RECORDED DATA ▸
-- ==== Sys2Proof/Machine/Program.lean ====
section
/-! DEFINITION. What the words of a vector program do: fetching from the Granary, the stacks, jumps, decisions on the
site fail bit and on flags, and the path that a jump leaves (chapter Sequencers and vector programs; R190 to R202). -/

namespace Sys2Proof.Machine

open Reg

/-! ### The Granary (R190 to R194, R198, R199) -/

/-- Words of the Granary. -/
def granWords : Nat := 1572864

/-- The bank of a Granary word (R190). -/
def State.granBank (s : State) (w : Nat) : Nat :=
  if s.rd pGran GRAN_CFG_ILV = 0 then w % 16 else 4 * (w / 393216) + w % 4

/-- The cluster is isolated or restoring. -/
def State.clusterHeld (s : State) (c : Nat) : Bool :=
  (tabGet {} s.pageOps (clusterKey c)).iso || (tabGet {} s.pageOps (clusterKey c)).restoring

/-- What a site finds when it needs Granary words. -/
inductive GranAccess
  | ok
  | addr
  | isolated
  /-- The word of an uncorrectable error. -/
  | ue (w : Nat)
  deriving DecidableEq, Repr

/-- Access to words, each with the quarter needed, by a site; `lo` and `hi` bound the region (R191, R194, R198, R199). -/
def State.granAccess (s : State) (ws : List (Nat × Nat)) (lo hi : Nat) : GranAccess :=
  if ws.any fun x => decide (x.1 < lo ∨ hi ≤ x.1) || !s.domainOn (40 + s.granBank x.1) then .addr
  else if ws.any fun x => s.clusterHeld (s.granBank x.1 / 4) then .isolated
  else match ws.find? fun x => tabGet 0 s.mem.granErr (4 * x.1 + x.2) = 1 with
    | some x => .ue x.1
    | none => .ok

/-- The first Granary word of the vector region (R191). -/
def State.vecRegion (s : State) : Nat := s.rd pGran GRAN_CFG_PSIZE * 2048

/-- An uncorrectable error met by a site read (R198). -/
def State.granError (s : State) (w : Nat) : State :=
  ((s.wr pGran GRAN_STAT_UE 1).wr pGran GRAN_UEADDR_ADDR w).pagePairs pGran

/-- Single-bit errors among the quarters of a read are corrected and counted (R198, R423). -/
def State.granCorrect (s : State) (qs : List Nat) : State :=
  (qs.filter fun q => tabGet 0 s.mem.granErr q = 2).foldl (fun s q =>
    (s.satAdd pGran GRAN_CECNT_CNT 1).count (0x3C2 + 4 * (s.granBank (q / 4) / 4))) s

/-- The quarters of a word. -/
def quartersOf (w : Nat) : List Nat := [4 * w, 4 * w + 1, 4 * w + 2, 4 * w + 3]

/-- A site reads a word: its cluster is one that the site has read from since its start (R187), and the read is counted. -/
def State.touch (s : State) (n w : Nat) : State :=
  ((s.modSq n fun o => { o with clusters := setBit o.clusters (s.granBank w / 4) true }).count
    (0x3C0 + 4 * (s.granBank w / 4))).granCorrect (quartersOf w)

/-- A field cycle passes without a command; a bit error may strike a quarter of a bank that is on (R198; DESIGN CHOICE,
assumption log entry 1). -/
def State.passCycle (s : State) : State :=
  let s1 := { s.advanceTo (s.now + fcG) with free := s.free + 1 }
  match Config.upset s.free with
  | some (q, two) =>
    if q < 4 * granWords && s.domainOn (40 + s.granBank (q / 4)) then
      { s1 with mem := { s1.mem with
          granErr := tabPut 0 s1.mem.granErr q (if two || tabGet 0 s1.mem.granErr q ≠ 0 then 1 else 2) } }
    else s1
  | none => s1

/-- The Granary word of the program word at a relative address of a site's program (R120, R191). -/
def State.progAddr (s : State) (n a : Nat) : Nat := s.rd (pSq n) SQ_PBASE_ADDR + a

/-- Access to a program word. -/
def State.progAccess (s : State) (n a : Nat) : GranAccess :=
  let x := s.progAddr n a
  s.granAccess [(x / 4, x % 4)] 0 s.vecRegion

/-- The 64-bit program word at a relative address; a double-bit error decodes as 0 (R198). -/
def State.progWord (s : State) (n a : Nat) : Nat :=
  match s.progAccess n a with
  | .ok => memNat s.mem.gran (8 * s.progAddr n a) 8
  | _ => 0

/-- The opcode of a program word (R119). -/
def opcode (w : Nat) : Nat := w / 2 ^ 58 % 64

/-- The words and quarters that resident vector v of a site needs: one per lane, and one of the control lane (R192). -/
def State.tileWords (s : State) (n v : Nat) : List (Nat × Nat) :=
  let p := (s.channelsOf n).length
  let base := s.rd pGran GRAN_VBASE_BASE n + v / 128 * (p + 4)
  let k := v % 128
  (List.range p).map (fun i => (base + i, k / 32)) ++ [(base + p + k / 32, k % 32 / 8)]

/-- The words that resident vector v of a site is the first of its segment to need; `pos` is its place there. -/
def State.newWords (s : State) (n v pos : Nat) : List Nat :=
  let ws := (s.tileWords n v).map (·.1)
  if pos = 0 ∨ v % 128 = 0 then ws else if v % 32 = 0 then ws.drop (s.channelsOf n).length else []

/-- Access to resident vector v (R194). -/
def State.vecAccess (s : State) (n v : Nat) : GranAccess :=
  let p := (s.channelsOf n).length
  let base := s.rd pGran GRAN_VBASE_BASE n + v / 128 * (p + 4)
  if s.rd pGran GRAN_VTILES_TILES n * 128 ≤ v then .addr
  else if base < s.vecRegion ∨ granWords < base + p + 4 then .addr
  else s.granAccess (s.tileWords n v) s.vecRegion granWords

/-- The code of lane i for resident vector v. -/
def State.resCode (s : State) (n v i : Nat) : Nat :=
  let p := (s.channelsOf n).length
  let base := s.rd pGran GRAN_VBASE_BASE n + v / 128 * (p + 4)
  let k := v % 128
  (memGet s.mem.gran (32 * (base + i) + k / 4)).toNat / 4 ^ (k % 4) % 4

/-- The control byte of resident vector v. -/
def State.resCtrl (s : State) (n v : Nat) : Nat :=
  let p := (s.channelsOf n).length
  let base := s.rd pGran GRAN_VBASE_BASE n + v / 128 * (p + 4)
  (memGet s.mem.gran (32 * (base + p) + v % 128)).toNat

/-! ### Streamed vectors (R202, R205, R208 to R211, R223) -/

/-- Unit byte i of a lane, once it is decoded. -/
def Lane.byte (l : Lane) (i : Nat) : Option Byte := if i < l.out.length then l.out[l.out.length - 1 - i]? else none

/-- The lane of a bale. -/
def BaleOp.lane (b : BaleOp) (k : Nat) : Lane := tabGet {} b.lanes k

/-- Lanes of a bale, the control lane last. -/
def BaleOp.laneCount (b : BaleOp) : Nat := b.nlane + b2n b.ctll

/-- The unit byte of lane k that holds vector v. -/
def BaleOp.unitOf (b : BaleOp) (k v : Nat) : Nat := if k < b.nlane then v / 4 else v

/-- The unit bytes that lane k decodes to (R215). -/
def BaleOp.units (b : BaleOp) (k : Nat) : Nat := if k < b.nlane then (b.nv + 3) / 4 else b.nv

/-- The first vector that a failed lane could not decode (R223). -/
def BaleOp.firstBad (b : BaleOp) (k : Nat) : Nat :=
  if k < b.nlane then 4 * (b.lane k).out.length else (b.lane k).out.length

/-- The failed lane that is reported: the earliest first undecodable vector, then the lowest lane (R223). -/
def BaleOp.badLane (b : BaleOp) : Option Nat :=
  ((List.range b.laneCount).filter fun k => (b.lane k).err ≠ 0).foldl (fun best k =>
    match best with
    | none => some k
    | some j => if b.firstBad k < b.firstBad j then some k else some j) none

/-- Whether vector v of a bale can be applied. -/
inductive StreamAccess
  | ok
  /-- Underrun. -/
  | under
  /-- A lane failed before the vector. -/
  | bad (lane reason : Nat)
  deriving DecidableEq, Repr

/-- Vector v of a bale (R205, R211, R223, R224). -/
def BaleOp.vecAccess (b : BaleOp) (v : Nat) : StreamAccess :=
  let missing := (List.range b.laneCount).filter fun k => ((b.lane k).byte (b.unitOf k v)).isNone
  if missing = [] then .ok
  else if missing.any fun k => (b.lane k).err ≠ 0 then
    match b.badLane with
    | some k => .bad k (b.lane k).err
    | none => .under
  else .under

/-- The code of lane i for vector v of a bale. -/
def BaleOp.code (b : BaleOp) (v i : Nat) : Nat := (((b.lane i).byte (v / 4)).getD 0).toNat / 4 ^ (v % 4) % 4

/-- The control byte of vector v of a bale. -/
def BaleOp.ctrl (b : BaleOp) (v : Nat) : Nat :=
  if b.ctll then (((b.lane b.nlane).byte v).getD 0).toNat else b.ctldef

/-- Index of the bale to be consumed next. -/
def State.hopPos (s : State) (n : Nat) : Nat := s.rd pHop HOP_RPOS_POS n

/-- The bale of an index, among those usable. -/
def State.baleAt (s : State) (n i : Nat) : Option BaleOp := (s.hopo n).bales.find? fun b => b.idx = i

/-- The stream comes from host memory (R201). -/
def State.hostFed (s : State) (n : Nat) : Bool := s.bit pHop HOP_CFG_SRC n

/-- A bale is released: the position moves past it, and a host-fed stream's consumer offset with it (R201, R202). -/
def State.hopRelease (s : State) (n : Nat) : State :=
  let i := s.hopPos n
  let len := match s.baleAt n i with | some b => b.bytes | none => 0
  let s1 := (s.wr pHop HOP_RPOS_POS (i + 1) n).modHop n fun h => { h with bales := h.bales.filter fun b => b.idx ≠ i, vpos := 0 }
  if s.hostFed n then
    s1.wr pHop HOP_HCONS_CONS ((s.rd pHop HOP_HCONS_CONS n + len / 64) % max 1 (s.rd pHop HOP_ITAB_ITAB n)) n
  else s1

/-- An error of the stream is reported (R222, R223). -/
def State.hopError (s : State) (n reason lane idx : Nat) (used : Bool) : State :=
  let s1 := ((s.wr pHop HOP_ERR_REASON reason n).wr pHop HOP_ERR_LANE lane n).wr pHop HOP_ERR_USED (b2n used) n
  (s1.wr pHop HOP_EBALE_EBALE idx n).wr pHop HOP_STAT_ERR 1 n

/-- The Hopper is set to fetch from bale i (R200, R203, R204). -/
def State.hopSeek (s : State) (n i : Nat) : State :=
  let host := s.hostFed n
  let a := s.rd pHop HOP_HCONS_CONS n * 64
  (s.wr pHop HOP_RPOS_POS i n).modHop n fun h => { h with
    idx := i, addr := if host then a else 0, needTable := !host, on := true, vpos := 0, failed := none }

/-- The sequencer reaches a streamed segment that names bale i: nothing where the Hopper stands there and fetches, else
a reposition; the answer is a reason TABLE or SEQ where the index is rejected (R200, R201, R204). -/
def State.hopReach (s : State) (n i : Nat) : State ⊕ Nat :=
  if s.hostFed n then
    if i ≠ s.hopPos n then .inr 10
    else if (s.hopo n).on || (s.hopo n).failed.isSome then .inl s else .inl (s.hopSeek n i)
  else if s.rd pHop HOP_NBALE_NBALE n ≤ i then .inr 11
  else if (s.hopo n).on || (s.hopo n).failed.isSome then
    if i = s.hopPos n then .inl s
    else .inl ((((s.hopDiscard n).wr pHop HOP_STAT_DISC 1 n).count (0x100 + 8 * n + 4)).hopSeek n i)
  else .inl (s.hopSeek n i)

/-! ### The end of a burst at the next vector start -/

/-- The burst of a site ends at the start of its next vector, after the last one applied. -/
def State.endNext (s : State) (n cause code : Nat) : State :=
  let t := (s.sqo n).next
  (s.advanceTo t).endBurst n cause code t

/-! ### Stacks and jumps, on a sequencer's record alone (R123 to R127) -/

/-- What a control-flow word leads to: it goes on, or the burst ends with a cause. -/
inductive Ctl
  | go (o : SqOp)
  | stop (cause : Nat)

/-- The body range of a loop entry contains an address. -/
def LoopEntry.contains (e : LoopEntry) (a : Nat) : Bool := decide (e.body ≤ a ∧ a ≤ e.enda)

/-- A jump pops every loop entry whose body does not contain the target (R125). -/
def ctlJump (o : SqOp) (target : Nat) : SqOp :=
  { o with loops := o.loops.filter fun e => e.contains target, pc := target }

/-- LOOP (R123, R124). -/
def ctlLoop (o : SqOp) (w : Nat) : Ctl :=
  let cnt := bitsAt w 0 32
  let enda := bitsAt w 32 24
  if cnt = 0 then .go { o with pc := enda + 1 }
  else if 8 ≤ o.loops.length then .stop 0x0C
  else .go { o with loops := ⟨o.pc + 1, enda, cnt, o.calls.length⟩ :: o.loops, pc := o.pc + 1 }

ACTIVITY ▸ Where a line in the data contains the string "tabGet", add it to your count, and give only the final number.

SOLUTION BELOW ▸ 5